Default constructors C++

Question

Lets say I have this class:

class X {
public:
    int x;
};

I saw that if I create an instance of X locally, x will not be initialize to 0, only if I create it globally.
Does this mean that the default constructor isn't synthesized by the compiler(I doubt it) for objects created localy or it will be synthesized but not zero out x value, if this is the case why is that ?

`int` never has a default constructor, it's a primitive. The fact that sometimes it's 0 for you is a fluke, and not required by any standard. Always always always initialize your variables. — Chris Eberle, May 09 '11 at 20:51
@Chris: it isn't a fluke. Objects with static storage duration (which includes most globals) are zero-initialized before any other initialization occurs. This means global int values start off as 0. — Dennis Zickefoose, May 09 '11 at 21:01
The reason you are not getting useful or correct answers is because the actual answer would take several pages of a good C++ text book - which one are you reading? — , May 09 '11 at 21:03
The answer depends, in part, upon how you "create an instance of X locally". Do you say `X x;`, `X x = X();`, `X*p = new X;`, or `X *p = new X();` ? — Robᵩ, May 09 '11 at 21:06
@Dennis Zickefoose: interesting. Now I know, and knowing > 0.5 * battle. — Chris Eberle, May 09 '11 at 21:07
@ unapersson: Im reading from C++ Object Model, if the question was for me :) — Adrian, May 09 '11 at 21:08
@Rob: doest it matter how you create it ? i get same result even if I create it an the stack or an the heap — Adrian, May 09 '11 at 21:10
Yes, it matters how you create local variables. `X x;` is different than `X x = X()`. — Robᵩ, May 09 '11 at 21:16
@Rob: I know its diferent, but i mean that it gives the same result even if I do X x or X* x = new X; — Adrian, May 09 '11 at 21:18
@vBx Not the greatest book, IMHO. And certainly not one that describes construction in any great detail, if I recall. But it's years since I read it. — , May 09 '11 at 21:24
@ unapersson: I saw here on the site good remarks....can you point something better from what you read then ?:) — Adrian, May 09 '11 at 21:28
@vBx Depends what you want to learn. My personal favourite C++ book for beginners is Accelerated C++. But I've been using and teaching C++ for over 25 years now, so its kind of hard to recommend beginner/intermediate books, as I no longer read them. — , May 09 '11 at 21:33

score 4 · Accepted Answer · edited May 23 '17 at 12:04

4

Constructors in C++ don't generally initialize members to 0. You have to explicitly initialize members with a value.
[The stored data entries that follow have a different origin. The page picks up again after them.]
-- ==== Sys2Proof/Certificates/Slice0/Obligations.lean ====
section
/-! DEFINITION. The statements for the provers, in the order of the manual's parts.  Each docstring says what its statement says; the rules
it formalises stand in OBLIGATIONS.json. -/

open Sys2Proof Sys2Proof.Machine

/-! ## Integer and floating-point instructions on scalar registers -/

/-- s0 reads zero and a write to it is discarded; a write to any other scalar register is what a later read of it gives, and every other
register keeps its value, of its own kind and of the other kinds. -/
def Obligations.RegisterFile : Prop :=
  ∀ (s : State) (r : SReg) (x : Word),
    s.getS 0 = 0 ∧ s.setS 0 x = s
      ∧ (r ≠ 0 → (s.setS r x).getS r = x)
      ∧ (∀ q, q ≠ r → (s.setS r x).getS q = s.getS q)
      ∧ (∀ q, (s.setS r x).getV q = s.getV q) ∧ (∀ q, (s.setS r x).getK q = s.getK q) ∧ (∀ q, (s.setS r x).getAcc q = s.getAcc q)
      ∧ (s.setS r x).hart.pc = s.hart.pc ∧ (s.setS r x).hart.fcsr = s.hart.fcsr ∧ (s.setS r x).hart.priv = s.hart.priv
      ∧ (s.setS r x).mem = s.mem

/-- Each ALU instruction and each immediate form on registers that are not in error writes sD with the value that R161 or R162 gives it, sh being
sB[5:0], moves on to the next instruction and changes nothing else, no flag among it; on a register in error it takes Memory Error. -/
def Obligations.IntegerResults : Prop :=
  (
    ∀ (s : State) (d a b : SReg),
      let x := s.getS a
      let y := s.getS b
      let sh := y.toNat % 64
      (s.badS a = false → s.badS b = false →
        exec (.add d a b) s = s.done d (x + y)
        ∧ exec (.sub d a b) s = s.done d (x - y)
        ∧ exec (.and d a b) s = s.done d (x &&& y)
        ∧ exec (.or d a b) s = s.done d (x ||| y)
        ∧ exec (.xor d a b) s = s.done d (x ^^^ y)
        ∧ exec (.andn d a b) s = s.done d (x &&& ~~~y)
        ∧ exec (.sll d a b) s = s.done d (x <<< sh)
        ∧ exec (.srl d a b) s = s.done d (x >>> sh)
        ∧ exec (.sra d a b) s = s.done d (x.sshiftRight sh)
        ∧ exec (.ror d a b) s = s.done d (x >>> sh ||| x <<< ((64 - sh) % 64))
        ∧ exec (.slt d a b) s = s.done d (if x.toInt < y.toInt then 1 else 0)
        ∧ exec (.sltu d a b) s = s.done d (if x.toNat < y.toNat then 1 else 0)
        ∧ exec (.min d a b) s = s.done d (BitVec.ofInt 64 (min x.toInt y.toInt))
        ∧ exec (.max d a b) s = s.done d (BitVec.ofInt 64 (max x.toInt y.toInt))
        ∧ exec (.minu d a b) s = s.done d (BitVec.ofNat 64 (min x.toNat y.toNat))
        ∧ exec (.maxu d a b) s = s.done d (BitVec.ofNat 64 (max x.toNat y.toNat)))
      ∧ (s.badS a = false →
        (∃ n ≤ 64, exec (.clz d a) s = s.done d (BitVec.ofNat 64 n) ∧ (∀ i < n, x.getLsbD (63 - i) = false)
          ∧ (n < 64 → x.getLsbD (63 - n) = true))
        ∧ (∃ n ≤ 64, exec (.ctz d a) s = s.done d (BitVec.ofNat 64 n) ∧ (∀ i < n, x.getLsbD i = false) ∧ (n < 64 → x.getLsbD n = true))
        ∧ exec (.popc d a) s = s.done d (BitVec.ofNat 64 ((List.range 64).countP fun i => x.getLsbD i))
        ∧ (∃ z : Word, exec (.brev d a) s = s.done d z ∧ ∀ i < 64, z.getLsbD i = x.getLsbD (63 - i))
        ∧ exec (.sextb d a) s = s.done d ((x.setWidth 8).signExtend 64)
        ∧ exec (.sexth d a) s = s.done d ((x.setWidth 16).signExtend 64)
        ∧ exec (.sextw d a) s = s.done d ((x.setWidth 32).signExtend 64)
        ∧ exec (.zextw d a) s = s.done d ((x.setWidth 32).setWidth 64))
      ∧ (s.badS a = true →
        ∀ i ∈ ([.add d a b, .sub d a b, .and d a b, .or d a b, .xor d a b, .andn d a b, .sll d a b, .srl d a b, .sra d a b, .ror d a b,
                .slt d a b, .sltu d a b, .min d a b, .max d a b, .minu d a b, .maxu d a b, .clz d a, .ctz d a, .popc d a, .brev d a,
                .sextb d a, .sexth d a, .sextw d a, .zextw d a] : List Instr),
          exec i s = s.trapped Trap.register))
    ∧ (
    ∀ (s : State) (d a : SReg) (i : BitVec 16) (n : Fin 64),
      let x := s.getS a
      let imm : Word := i.signExtend 64
      (s.badS a = false →
        exec (.addi d a i) s = s.done d (x + imm)
        ∧ exec (.andi d a i) s = s.done d (x &&& imm)
        ∧ exec (.ori d a i) s = s.done d (x ||| i.setWidth 64)
        ∧ exec (.xori d a i) s = s.done d (x ^^^ i.setWidth 64)
        ∧ exec (.slli d a n) s = s.done d (x <<< n.val)
        ∧ exec (.srli d a n) s = s.done d (x >>> n.val)
        ∧ exec (.srai d a n) s = s.done d (x.sshiftRight n.val)
        ∧ exec (.rori d a n) s = s.done d (x >>> n.val ||| x <<< ((64 - n.val) % 64))
        ∧ exec (.slti d a i) s = s.done d (if x.toInt < imm.toInt then 1 else 0)
        ∧ exec (.sltiu d a i) s = s.done d (if x.toNat < imm.toNat then 1 else 0))
      ∧ exec (.lui d i) s = s.done d (imm <<< 16)
      ∧ exec (.addpc d i) s = s.done d (s.hart.pc + imm * 4)
      ∧ (s.badS a = true →
        ∀ j ∈ ([.addi d a i, .andi d a i, .ori d a i, .xori d a i, .slli d a n, .srli d a n, .srai d a n, .rori d a n, .slti d a i,
                .sltiu d a i] : List Instr),
          exec j s = s.trapped Trap.register))
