-- ==== Sys2Proof/Tests/Slice0.lean ====
section
/-! SUPPORT. Tests: words of the manual and what they decode to, ill-formed terms, single steps on small states with the values that the manual
gives, and for each statement that has hypotheses a state that meets them. -/

set_option Elab.async false

open Sys2Proof Sys2Proof.Machine

namespace Sys2Proof.Tests

/-! ## Words of the manual (06 to 18, worked programs of 06 to 17 and 24) -/

theorem test_decode_alu :
    decodeWord 0x056B7800 = .ok (.add 11 11 15) ∧ decodeWord 0x058C6801 = .ok (.sub 12 12 13) ∧ decodeWord 0x056C680B = .ok (.sltu 11 12 13) :=
  ⟨rfl, rfl, rfl⟩
theorem test_decode_immediates :
    decodeWord 0x0BFFFFF2 = .ok (.addi 31 31 (-14)) ∧ decodeWord 0x0FFF00FF = .ok (.andi 31 31 255) ∧ decodeWord 0x19ED0003 = .ok (.slli 15 13 3) :=
  ⟨rfl, rfl, rfl⟩
theorem test_decode_muldiv : decodeWord 0x2E932000 = .ok (.mul 20 19 4) ∧ decodeWord 0x2E942805 = .ok (.divu 20 20 5) := ⟨rfl, rfl⟩
theorem test_decode_fps_fmas :
    decodeWord 0x316C6F00 = .ok (.fadd .single .dyn 11 12 13) ∧ decodeWord 0x356C6B84 = .ok (.fmadd .double .rne 11 12 13 14)
      ∧ decodeWord 0x371BEE3F = .ok (.fnmsub .double .dyn 24 27 29 24) := ⟨rfl, rfl, rfl⟩
theorem test_decode_scalar_memory :
    decodeWord 0x51A30010 = .ok (.ldw 13 3 16) ∧ decodeWord 0x56710000 = .ok (.ldwu 19 17 0)
      ∧ decodeWord 0x59830008 = .ok (.ldd 12 3 8) ∧ decodeWord 0x65EC0000 = .ok (.stw 15 12 0) ∧ decodeWord 0x69CF0000 = .ok (.std 14 15 0) :=
  ⟨rfl, rfl, rfl, rfl, rfl⟩
theorem test_decode_sync :
    decodeWord 0x6FBC0301 = .ok (.ldaqD .package 29 28) ∧ decodeWord 0x6C0D0303 = .ok (.strlD .package 0 13)
      ∧ decodeWord 0x718D5B69 = .ok (.amocas .package .acquire .dword 12 13 11)
      ∧ decodeWord 0x735DCB00 = .ok (.amoadd .package .relaxed .word 26 29 25) := ⟨rfl, rfl, rfl, rfl⟩
theorem test_decode_branches :
    decodeWord 0x81A00008 = .ok (.beq 13 0 8) ∧ decodeWord 0x8980FFFF = .ok (.blt 12 0 (-1)) ∧ decodeWord 0x964B001E = .ok (.bgeu 18 11 30)
      ∧ decodeWord 0x9FFFFFF8 = .ok (.jmp (-8)) ∧ decodeWord 0xA0010003 = .ok (.jr 1) := ⟨rfl, rfl, rfl, rfl, rfl⟩
theorem test_decode_system :
    decodeWord 0xA4002803 = .ok (.svc 5) ∧ decodeWord 0xA5602805 = .ok (.rdsr 11 .vlcap) ∧ decodeWord 0xA6602006 = .ok (.wrsr .rowstr 19)
      ∧ decodeWord 0xA4410000 = .ok (.fence ⟨false, true, false⟩ ⟨true, false, false⟩ .hart) ∧ decodeWord 0xA4000009 = .ok .exit
      ∧ decodeWord 0xA400000A = .ok (.gbar 0) := ⟨rfl, rfl, rfl, rfl, rfl, rfl⟩
theorem test_decode_privileged :
    decodeWord 0xABF00808 = .ok (.prdsr 31 .tcause) ∧ decodeWord 0xA8000000 = .ok .eret ∧ decodeWord 0xA800000A = .ok .halt
      ∧ decodeWord 0xA80B6002 = .ok (.cwb 11 12) := ⟨rfl, rfl, rfl, rfl⟩
theorem test_decode_configuration :
    decodeWord 0xC16C6800 = .ok (.setvl 11 12 13) ∧ decodeWord 0xC56C06B1 = .ok (.setvli 11 12 3 0xB1) := ⟨rfl, rfl⟩
theorem test_decode_vector_arithmetic :
    decodeWord 0xC9087040 = .ok (.vadd 8 8 (.vs 14) 0) ∧ decodeWord 0xC94A490B = .ok (.vand 10 10 (.vv 9) 1)
      ∧ decodeWord 0xC9072990 = .ok (.vsra 8 7 (.vi 5) 1) ∧ decodeWord 0xC980001B = .ok (.vid 12 0)
      ∧ decodeWord 0xD110C208 = .ok (.vfma 8 16 24 8 1) := ⟨rfl, rfl, rfl, rfl, rfl⟩
theorem test_decode_masks :
    decodeWord 0xD44A0180 = .ok (.vcmpEq 2 10 (.vi 0) 1) ∧ decodeWord 0xD46CC844 = .ok (.vcmpLtu 3 12 (.vs 25) 0)
      ∧ decodeWord 0xD4420810 = .ok (.kand 2 2 1 0) ∧ decodeWord 0xD7220017 = .ok (.kpopc 25 2 0) ∧ decodeWord 0xD420001C = .ok (.kset 1 0) :=
  ⟨rfl, rfl, rfl, rfl, rfl⟩
theorem test_decode_transforms :
    decodeWord 0xD8882016 = .ok (.vcvt .e4m3 .dit true 4 8 0) ∧ decodeWord 0xD9670260 = .ok (.vcompress 11 7 2)
      ∧ decodeWord 0xD8905962 = .ok (.vtopk 4 16 11 1) := ⟨rfl, rfl, rfl⟩
/-- 0xDC00_0000 + (8 << 21) + (9 << 16) + (3 << 11) + 0x80 + 0x01: VSLIDEDN.VI v8, v9, 3 (06 R143). -/
theorem test_decode_permutations : decodeWord (0xDC000000 + 8 * 2 ^ 21 + 9 * 2 ^ 16 + 3 * 2 ^ 11 + 0x81) = .ok (.vslidedn 8 9 (.vi 3) 0) := rfl
theorem test_decode_vector_memory :
    decodeWord 0xE10B0018 = .ok (.vld 8 11 0 .w64 false .normal) ∧ decodeWord 0xE10B824C = .ok (.vldx 8 11 16 2 .w16 true ⟨false, false⟩)
      ∧ decodeWord 0xE60F0010 = .ok (.vst 16 15 0 .w32 .normal) ∧ decodeWord 0xE50C0160 = .ok (.vstp 8 12 1 .w8 .normal)
      ∧ decodeWord 0xE4000380 = .ok (.vcommit 3) := ⟨rfl, rfl, rfl, rfl, rfl⟩
theorem test_decode_vector_atomics : decodeWord 0xE94D4112 = .ok (.vamoor .relaxed true 10 13 8 1) := rfl
theorem test_decode_matrix_engine :
    decodeWord 0xF20E0066 = .ok (.mrd 3 false 16 14) ∧ decodeWord 0xF0000010 = .ok .mend ∧ decodeWord 0xF44B0000 = .ok (.mtgemm 2 11)
      ∧ decodeWord 0xF40B7003 = .ok (.czero 0 11 14) ∧ decodeWord 0xF4400806 = .ok (.ccwait 2 1) ∧ decodeWord 0xF56C6A08 = .ok (.smap 11 12 13 2) :=
  ⟨rfl, rfl, rfl, rfl, rfl, rfl⟩
theorem test_decode_cells_hashes :
    decodeWord 0xF80B6800 = .ok (.cadd .f32 11 13) ∧ decodeWord 0xF9EB0080 = .ok (.hclaim 15 11 0)
      ∧ decodeWord 0xF94848A0 = .ok (.hins 10 8 9 0 0) ∧ decodeWord 0xF4300040 = .ok (.hdrain 1 16 0) := ⟨rfl, rfl, rfl, rfl⟩

/-- Majors that the manual leaves unassigned, a reserved FN, a set bit that must be zero and an index with no register are no instruction
(06 R149). -/
theorem test_decode_refuses :
    (∀ i, decodeWord 0 ≠ .ok i) ∧ (∀ i, decodeWord 0x38000000 ≠ .ok i) ∧ (∀ i, decodeWord 0x04000018 ≠ .ok i) ∧ (∀ i, decodeWord 0x04000810 ≠ .ok i)
      ∧ (∀ i, decodeWord 0xA4000013 ≠ .ok i) ∧ (∀ i, decodeWord 0xFFFFFFFF ≠ .ok i) := by
  refine ⟨?_, ?_, ?_, ?_, ?_, ?_⟩ <;> (intro i h; cases h)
The reason that in the global case the memory is zero, is because static memory gets initialized to zero before anything else happens to it. In your case, the implicitly generated default constructor gets called afterwards, which does not touch the memory for member X.

See also this answer from Derek: Is global memory initialized in C++?

Note, however, that default constructors for structured, non-POD members (classes and structs) do automatically get called by the default constructor. It's just the POD members that are left alone by default.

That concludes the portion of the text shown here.